### Problem statement
Retype, exactly as they appear below, the lines between the line holding "t.resp.count = stream.length ∧" and the line holding "(∀ before x", both ends included.
──────── Source records ────────
/-- The entry checks of ENCODE in their order (R181): a view that wraps, then the destination against the bound. Between them the
model refuses views that share an address, which is a premise of the command (R57); that place in the order is the model's choice
(log 8). All before any write. -/
def Obligations.EncodeEntryChecks : Prop :=
  ∀ (s : State),
    (2 ^ s.cfg.aw < s.ops.srcBase + s.ops.srcLen ∨ 2 ^ s.cfg.aw < s.ops.dstBase + s.ops.dstLen →
      ∃ t, exec .encode s = .next t ∧ FailsClean s t .viewWraps) ∧
    (s.ops.srcBase + s.ops.srcLen ≤ 2 ^ s.cfg.aw → s.ops.dstBase + s.ops.dstLen ≤ 2 ^ s.cfg.aw →
      (∃ i j, i < s.ops.srcLen ∧ j < s.ops.dstLen ∧ s.ops.srcBase + i = s.ops.dstBase + j) →
      exec .encode s = .refused .overlappingViews) ∧
    (ViewsGood s → s.ops.dstLen < 32 + s.ops.srcLen + s.ops.srcLen / 6 →
      ∃ t, exec .encode s = .next t ∧ FailsClean s t .encDstLtMaxLen)

/-- ENCODE of four bytes or fewer (R183): the prefix and, unless there is no byte, the whole input as one literal. -/
def Obligations.EncodeShortInput : Prop :=
  ∀ (s : State) (bs stream : List Byte), Sane s → ViewsGood s → 32 + s.ops.srcLen + s.ops.srcLen / 6 ≤ s.ops.dstLen →
    s.ops.srcLen ≤ 4 → SourceIs s bs →
    stream = listingBytes (.len (BitVec.ofNat 64 s.ops.srcLen) :: if bs = [] then [] else [.lit bs]) →
    ∃ t, exec .encode s = .next t ∧ CommandEnds s t (okResponse stream.length 0) ∧
      (∀ j (h : j < stream.length), dst t j = stream[j]) ∧ OnlyDstWritten s t stream.length

/-- The size bound (R192): on success COUNT is at most `32 + n + n div 6`. -/
def Obligations.EncodeSizeBound : Prop :=
  ∀ (s t : State), Sane s → ViewsGood s → exec .encode s = .next t → t.resp.status = 0 →
    t.resp.count ≤ 32 + s.ops.srcLen + s.ops.srcLen / 6

/-- Once its entry checks pass, ENCODE of a source of any length either succeeds within the size bound, with the bytes from COUNT on
untouched (R189, R192), or, and only for a source of more than `2^32` bytes, fails with UNSUPPORTED(SOURCE_TOO_LONG) (R186): the
failure ENC_DST_OVERRUN of a model that checks its writes never happens. -/
def Obligations.EncodeSucceedsWithinBound : Prop :=
  ∀ (s : State), Sane s → ViewsGood s → 32 + s.ops.srcLen + s.ops.srcLen / 6 ≤ s.ops.dstLen →
    ∃ t, exec .encode s = .next t ∧
      ((CommandEnds s t (okResponse t.resp.count 0) ∧ t.resp.count ≤ 32 + s.ops.srcLen + s.ops.srcLen / 6 ∧
          OnlyDstWritten s t t.resp.count) ∨
        (2 ^ 32 < s.ops.srcLen ∧ CommandEnds s t (failResponse .sourceTooLong 0 0) ∧ OnlyDstWritten s t s.ops.dstLen))

/-- Every stream starts with the shortest varint of the source length (R182, R191 a). -/
def Obligations.EncodeWritesPrefix : Prop :=
  ∀ (s t : State), Sane s → ViewsGood s → exec .encode s = .next t → t.resp.status = 0 →
    ∀ j (h : j < (varintBytes (BitVec.ofNat 64 s.ops.srcLen)).length),
      dst t j = (varintBytes (BitVec.ofNat 64 s.ops.srcLen))[j]

/-- What ENCODE writes (R190, R191, R96): the shortest prefix and then literals in their shortest form and copy chains, no two
literals in a row, every offset from 1 to ENC_MAX_OFFSET and inside the bytes reproduced before it, that together reproduce the
source. -/
def Obligations.EncodeWritesAListing : Prop :=
  ∀ (s t : State) (bs : List Byte), Sane s → ViewsGood s → SourceIs s bs → exec .encode s = .next t → t.resp.status = 0 →
    ∃ lines stream, stream = listingBytes (.len (BitVec.ofNat 64 bs.length) :: lines) ∧ t.resp.count = stream.length ∧
      (∀ j (h : j < stream.length), dst t j = stream[j]) ∧ (∀ old, outputOf old lines [] = some bs) ∧
      (∀ l ∈ lines, (∃ x, l = .lit x) ∨ ∃ off n, l = .copy off n ∧ 1 ≤ off ∧ off ≤ s.cfg.encMaxOffset ∧ 4 ≤ n) ∧
      (∀ before x y after, lines ≠ before ++ .lit x :: .lit y :: after)
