-- ==== Sys2Proof/Laws/Invariant.lean ====
section
/-! SUPPORT. The invariant of Safety.lean through every operation: what leaves registers free or a command's end keeps it, and so
does every micro-step. -/

namespace Sys2Proof.Machine

/-! ## Free values fit their registers -/

theorem freeEnc_fit (c : Config) (k : Nat) : (freeEnc c k).Fit c where
  n := freeCursor_lt c k 0
  s := freeCursor_lt c k 1
  t := freeCursor_lt c k 2
  lit := freeCursor_lt c k 3
  s0 := freeCursor_lt c k 4
  d := freeCursor_lt c k 5
  tableSize := Nat.mod_lt _ (by omega)
  shift := Nat.mod_lt _ (by omega)
  h := Nat.mod_lt _ (by omega)
  e := freeCursor_lt c k 10
  moff := freeCursor_lt c k 11
  mlen := freeCursor_lt c k 12

theorem freeDec_fit (c : Config) (k : Nat) : (freeDec c k).Fit c where
  L := freeCursor_lt c k 13
  s := freeCursor_lt c k 14
  d := freeCursor_lt c k 15
  dLen := freeCursor_lt c k 16
  len := Nat.mod_lt _ (by omega)
  off := Nat.mod_lt _ (by omega)
  sEl := freeCursor_lt c k 22

theorem freeVar_fit (k : Nat) : (freeVar k).Fit where
  sh := Nat.mod_lt _ (by omega)
  i := Nat.mod_lt _ (by omega)

theorem freeOperands_fit (c : Config) (k : Nat) : (freeOperands c k).Fit c where
  srcBase := freeCursor_lt c k 28
  srcLen := freeCursor_lt c k 29
  dstBase := freeCursor_lt c k 30
  dstLen := freeCursor_lt c k 31

theorem writeOperand_fit {c : Config} {o : Operands} (h : o.Fit c) (r : Reg) (v : Value) : (writeOperand c r v o).Fit c := by
  have hm : v.toNat % c.space < c.space := Nat.mod_lt _ (space_pos c)
  cases r
  case srcBase => exact ⟨hm, h.srcLen, h.dstBase, h.dstLen⟩
  case srcLen => exact ⟨h.srcBase, hm, h.dstBase, h.dstLen⟩
  case dstBase => exact ⟨h.srcBase, h.srcLen, hm, h.dstLen⟩
  case dstLen => exact ⟨h.srcBase, h.srcLen, h.dstBase, hm⟩
  all_goals exact ⟨h.srcBase, h.srcLen, h.dstBase, h.dstLen⟩

/-! ## The end of a command -/

theorem inv_toIdle {s : State} (hc : s.cfg.valid = true) (ho : s.ops.Fit s.cfg) (hr : s.resp.Fit s.cfg)
    (hm : s.mem.wf = true) (hf : cellsWithin s.cfg.space (fun _ => true) s.mem = true) : Inv (toIdle s) where
  sane := {
    cfg := hc
    ops := ho
    resp := hr
    enc := freeEnc_fit _ _
    dec := freeDec_fit _ _
    vu := freeVar_fit _
    table := freeTable_wf _ _
    tableFits := freeTable_within _ _
    mem := hm
    memFits := hf }
  busy := trivial

theorem inv_succeed {s : State} (h : Sane s) {count : Nat} {v : Value} (hc : count < s.cfg.space) :
    Inv (succeed count v s) :=
  inv_toIdle h.cfg h.ops ⟨hc, space_pos _, space_pos _⟩ h.mem h.memFits

theorem inv_fail {s : State} (h : Sane s) {c : Cause} {eS eD limit : Nat} (hS : eS < s.cfg.space) (hD : eD < s.cfg.space)
    (hl : s.ops.dstBase + limit ≤ s.cfg.space) : Inv (fail c eS eD limit s) :=
  inv_toIdle h.cfg h.ops ⟨space_pos _, hS, hD⟩ (residue_wf h.mem) (residue_within h.memFits hl)

theorem inv_failClean {s : State} (h : Sane s) {c : Cause} : Inv (failClean c s) :=
  inv_fail h (space_pos _) (space_pos _) (Nat.le_of_lt h.ops.dstBase)

theorem inv_resetCore {s : State} (h : Sane s) (hl : s.ops.dstBase + writeLimit s ≤ s.cfg.space) : Inv (resetCore s) :=
  inv_toIdle h.cfg (freeOperands_fit _ _) ⟨space_pos _, space_pos _, space_pos _⟩ (residue_wf h.mem)
    (residue_within h.memFits hl)

/-- A state with the same data and the core idle. -/
theorem inv_of_idle {s : State} (h : Sane s) (ha : s.activity = .idle) : Inv s := ⟨h, by simp [BusyPointers, ha]⟩

/-- With the core still idle, an issued command keeps the invariant. -/
theorem inv_of_issued {s : State} (h : Sane s) (ha : s.activity = .issued) : Inv s := ⟨h, by simp [BusyPointers, ha]⟩

/-- The invariant does not look at the host's moves. -/
theorem inv_host {s t : State} (h : Inv s) (e : t = { s with host := t.host }) : Inv t := by
  rw [e]
  refine ⟨⟨h.sane.cfg, h.sane.ops, h.sane.resp, h.sane.enc, h.sane.dec, h.sane.vu, h.sane.table, h.sane.tableFits, h.sane.mem,
    h.sane.memFits⟩, ?_⟩
  have hb := h.busy
  rcases ha : s.activity with _ | _ | _ | ⟨_ | _⟩ | _ | _ | _ <;> simp only [BusyPointers, ha] at hb ⊢
  · exact ⟨hb.dstExists, hb.room, hb.left⟩
  · exact ⟨hb.srcExists, hb.inView, hb.atMostTen, hb.shift⟩
  · exact ⟨⟨hb.1.srcExists, hb.1.inView, hb.1.atMostTen, hb.1.shift⟩, ⟨hb.2.1.srcExists, hb.2.1.dstExists, hb.2.1.disjoint⟩, hb.2.2⟩
  · exact ⟨⟨hb.views.srcExists, hb.views.dstExists, hb.views.disjoint⟩, hb.streamLength, hb.source, hb.output, hb.declared⟩
  · exact ⟨⟨hb.views.srcExists, hb.views.dstExists, hb.views.disjoint⟩, hb.sourceLength, hb.room⟩
  · exact ⟨⟨hb.views.srcExists, hb.views.dstExists, hb.views.disjoint⟩, hb.sourceLength, hb.notShort, hb.room, hb.run, hb.scan,
      hb.written, hb.geometry, hb.entries⟩

theorem inv_useWait {s : State} (h : Inv s) : Inv (useWait s) := inv_host h (useWait_eq s)

/-! ## The pointers by activity -/

theorem Inv.putBytes {s : State} (h : Inv s) (ha : s.activity = .putBytes) : PutPointers s := by
  have := h.busy; simpa [BusyPointers, ha] using this

theorem Inv.encodeStart {s : State} (h : Inv s) (ha : s.activity = .encodeStart) : EncodeEntered s := by
  have := h.busy; simpa [BusyPointers, ha] using this

theorem Inv.uvarint {s : State} (h : Inv s) (ha : s.activity = .varint .uvarint) : VarintPointers s := by
  have := h.busy; simpa [BusyPointers, ha] using this

theorem Inv.prefix {s : State} (h : Inv s) (ha : s.activity = .varint .decode) :
    VarintPointers s ∧ ViewsGood s ∧ s.dec.L = s.ops.srcLen := by
  have := h.busy; simpa [BusyPointers, ha] using this

theorem Inv.varint {s : State} (h : Inv s) {u : VarintUser} (ha : s.activity = .varint u) : VarintPointers s := by
  cases u
  · exact h.uvarint ha
  · exact (h.prefix ha).1

theorem Inv.elements {s : State} (h : Inv s) (ha : s.activity = .elements) : DecodePointers s := by
  have := h.busy; simpa [BusyPointers, ha] using this

theorem Inv.scan {s : State} (h : Inv s) (ha : s.activity = .scan) : EncodePointers s := by
  have := h.busy; simpa [BusyPointers, ha] using this

theorem inv_of_scan {s : State} (h : Sane s) (hp : EncodePointers s) (ha : s.activity = .scan) : Inv s :=
  ⟨h, by simpa [BusyPointers, ha] using hp⟩

theorem inv_of_elements {s : State} (h : Sane s) (hp : DecodePointers s) (ha : s.activity = .elements) : Inv s :=
  ⟨h, by simpa [BusyPointers, ha] using hp⟩

/-! ## Varint unit -/

theorem inv_startPut {s : State} (h : Sane s) (hw : dstWraps s = false) (hr : varintLen s.ops.valueIn ≤ s.ops.dstLen) :
    Inv (startPut s) where
  sane := { h with vu := ⟨h.vu.sh, Nat.two_pow_pos 4⟩ }
  busy := by
    simp only [dstWraps, decide_eq_false_iff_not] at hw
    exact ⟨Nat.not_lt.1 hw, hr, Nat.zero_add _⟩

theorem inv_putEntry {s : State} {go : State → State} (h : Sane s)
    (hgo : dstWraps s = false → varintLen s.ops.valueIn ≤ s.ops.dstLen → Inv (go s)) : Inv (putEntry go s) := by
  unfold putEntry
  split
  · exact inv_failClean h
  · split
    · exact inv_failClean h
    · exact hgo (Bool.eq_false_iff.2 ‹_›) (by omega)

theorem inv_startVarint_uvarint {s : State} (h : Sane s) (hw : srcWraps s = false) : Inv (startVarint .uvarint s) where
  sane := { h with vu := ⟨Nat.two_pow_pos 7, Nat.two_pow_pos 4⟩ }
  busy := by
    simp only [srcWraps, decide_eq_false_iff_not] at hw
    exact ⟨Nat.not_lt.1 hw, Nat.zero_le _, Nat.zero_le _, rfl⟩

theorem inv_startDecode {s : State} (h : Sane s) (hv : ViewsGood s) : Inv (startDecode s) where
  sane := { h with vu := ⟨Nat.two_pow_pos 7, Nat.two_pow_pos 4⟩, dec := { h.dec with L := h.ops.srcLen } }
  busy := ⟨⟨hv.srcExists, Nat.zero_le _, Nat.zero_le _, rfl⟩, ⟨hv.srcExists, hv.dstExists, hv.disjoint⟩, rfl⟩

theorem inv_varintLoopExit {s : State} (h : Inv s) : Inv (varintLoopExit s) := by
  unfold varintLoopExit varintIncomplete
  split
  · split <;> exact inv_failClean h.sane
  · exact inv_failClean h.sane

theorem inv_varintContItem {s : State} {g : BitVec 7} (h : Inv s) {u : VarintUser} (ha : s.activity = .varint u)
    (hi : s.vu.i < s.ops.srcLen) (ht : s.vu.i < 10) : Inv (varintContItem g s) := by
  have hp := h.varint ha
  have hsh := hp.shift
  have hp' : VarintPointers (varintContItem g s) :=
    ⟨hp.srcExists, hi, ht, by simp only [varintContItem, modVu_vu]; omega⟩
  refine ⟨{ h.sane with vu := ⟨?_, ?_⟩ }, ?_⟩
  · simp only [varintContItem, modVu_vu]; omega
  · simp only [varintContItem, modVu_vu]; omega
  · cases u
    · simpa [BusyPointers, varintContItem, ha] using hp'
    · have hd := h.prefix ha
      have : ViewsGood (varintContItem g s) := ⟨hd.2.1.srcExists, hd.2.1.dstExists, hd.2.1.disjoint⟩
      simpa [BusyPointers, varintContItem, ha] using And.intro hp' ⟨this, hd.2.2⟩

theorem inv_varintLastItem {s : State} {g : BitVec 7} (h : Inv s) {u : VarintUser} (ha : s.activity = .varint u)
    (hi : s.vu.i < s.ops.srcLen) : Inv (varintLastItem g s) := by
  unfold varintLastItem
  split
  · exact inv_failClean h.sane
  · have hs : Sane (s.modVu fun r => { r with v := r.v ||| (g.setWidth 64 <<< r.sh), b := 0#1 ++ g }) :=
      { h.sane with vu := ⟨h.sane.vu.sh, h.sane.vu.i⟩ }
    unfold varintDone
    cases u
    · simp only [modVu_activity, ha]
      refine inv_succeed hs ?_
      have := h.sane.ops.srcLen
      simp only [modVu_cfg]; omega
    · simp only [modVu_activity, ha]
      unfold decodePrefix
      split
      · exact inv_failClean hs
      · rename_i hle
        have hd := h.prefix ha
        have hsp := h.sane.ops.srcLen
        have hdp := h.sane.ops.dstLen
        simp only [modVu_ops] at hle
        have hdl := Nat.not_lt.1 hle
        refine inv_of_elements { hs with dec := ?_ } ?_ rfl
        · have := h.sane.dec
          exact { this with
            s := by simp only [modDec_dec]; exact Nat.lt_of_le_of_lt hi hsp
            d := space_pos _
            dLen := Nat.lt_of_le_of_lt hdl hdp }
        · exact {
            views := ⟨hd.2.1.srcExists, hd.2.1.dstExists, hd.2.1.disjoint⟩
            streamLength := hd.2.2
            source := by have := hd.2.2; simp only [modDec_dec]; show s.vu.i + 1 ≤ s.dec.L; omega
            output := Nat.zero_le _
            declared := hdl }

/-! ## Decoder -/

theorem DecodePointers.inMemory {s : State} (hp : DecodePointers s) : s.ops.dstBase + s.dec.dLen ≤ s.cfg.space := by
  have := hp.views.dstExists; have := hp.declared; omega

theorem inv_failElement {s : State} (h : Sane s) (hp : DecodePointers s) {c : Cause} : Inv (failElement c s) :=
  inv_fail h h.dec.sEl h.dec.d hp.inMemory

/-- A change of the decoder's registers that moves the cursors inside their bounds, with memory changed by an operation that
keeps it canonical and in its bound. -/
theorem inv_elements_of {s t : State} (h : Inv s) (ha : s.activity = .elements) (hcfg : t.cfg = s.cfg) (hops : t.ops = s.ops)
    (hresp : t.resp = s.resp) (henc : t.enc = s.enc) (hvu : t.vu = s.vu) (htab : t.table = s.table)
    (hact : t.activity = s.activity) (hL : t.dec.L = s.dec.L) (hdLen : t.dec.dLen = s.dec.dLen)
    (hs : t.dec.s ≤ t.dec.L) (hd : t.dec.d ≤ t.dec.dLen) (hlen : t.dec.len < 2 ^ 33) (hoff : t.dec.off < 2 ^ 16)
    (hsEl : t.dec.sEl < s.cfg.space) (hm : t.mem.wf = true) (hf : cellsWithin s.cfg.space (fun _ => true) t.mem = true) :
    Inv t := by
  have hp := h.elements ha
  have hS := h.sane
  have hDec := hS.dec
  refine inv_of_elements ?_ ?_ (hact.trans ha)
  · exact {
      cfg := by rw [hcfg]; exact hS.cfg
      ops := by rw [hcfg, hops]; exact hS.ops
      resp := by rw [hcfg, hresp]; exact hS.resp
      enc := by rw [hcfg, henc]; exact hS.enc
      dec := by
        have h1 := hDec.L; have h2 := hDec.dLen
        rw [hcfg]
        exact ⟨by omega, by omega, by omega, by omega, hlen, hoff, hsEl⟩
      vu := by rw [hvu]; exact hS.vu
      table := by rw [htab]; exact hS.table
      tableFits := by rw [hcfg, htab]; exact hS.tableFits
      mem := hm
      memFits := by rw [hcfg]; exact hf }
  · have hv := hp.views
    exact {
      views := ⟨by rw [hcfg, hops]; exact hv.srcExists, by rw [hcfg, hops]; exact hv.dstExists,
        by have := hv.disjoint; simpa [viewsOverlap, hops] using this⟩
      streamLength := by rw [hL, hops]; exact hp.streamLength
      source := hs
      output := hd
      declared := by rw [hdLen, hops]; exact hp.declared }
────────
### Written answer
    ∃ lines stream, stream = listingBytes (.len (BitVec.ofNat 64 bs.length) :: lines) ∧ t.resp.count = stream.length ∧
      (∀ j (h : j < stream.length), dst t j = stream[j]) ∧ (∀ old, outputOf old lines [] = some bs) ∧
      (∀ l ∈ lines, (∃ x, l = .lit x) ∨ ∃ off n, l = .copy off n ∧ 1 ≤ off ∧ off ≤ s.cfg.encMaxOffset ∧ 4 ≤ n) ∧
      (∀ before x y after, lines ≠ before ++ .lit x :: .lit y :: after)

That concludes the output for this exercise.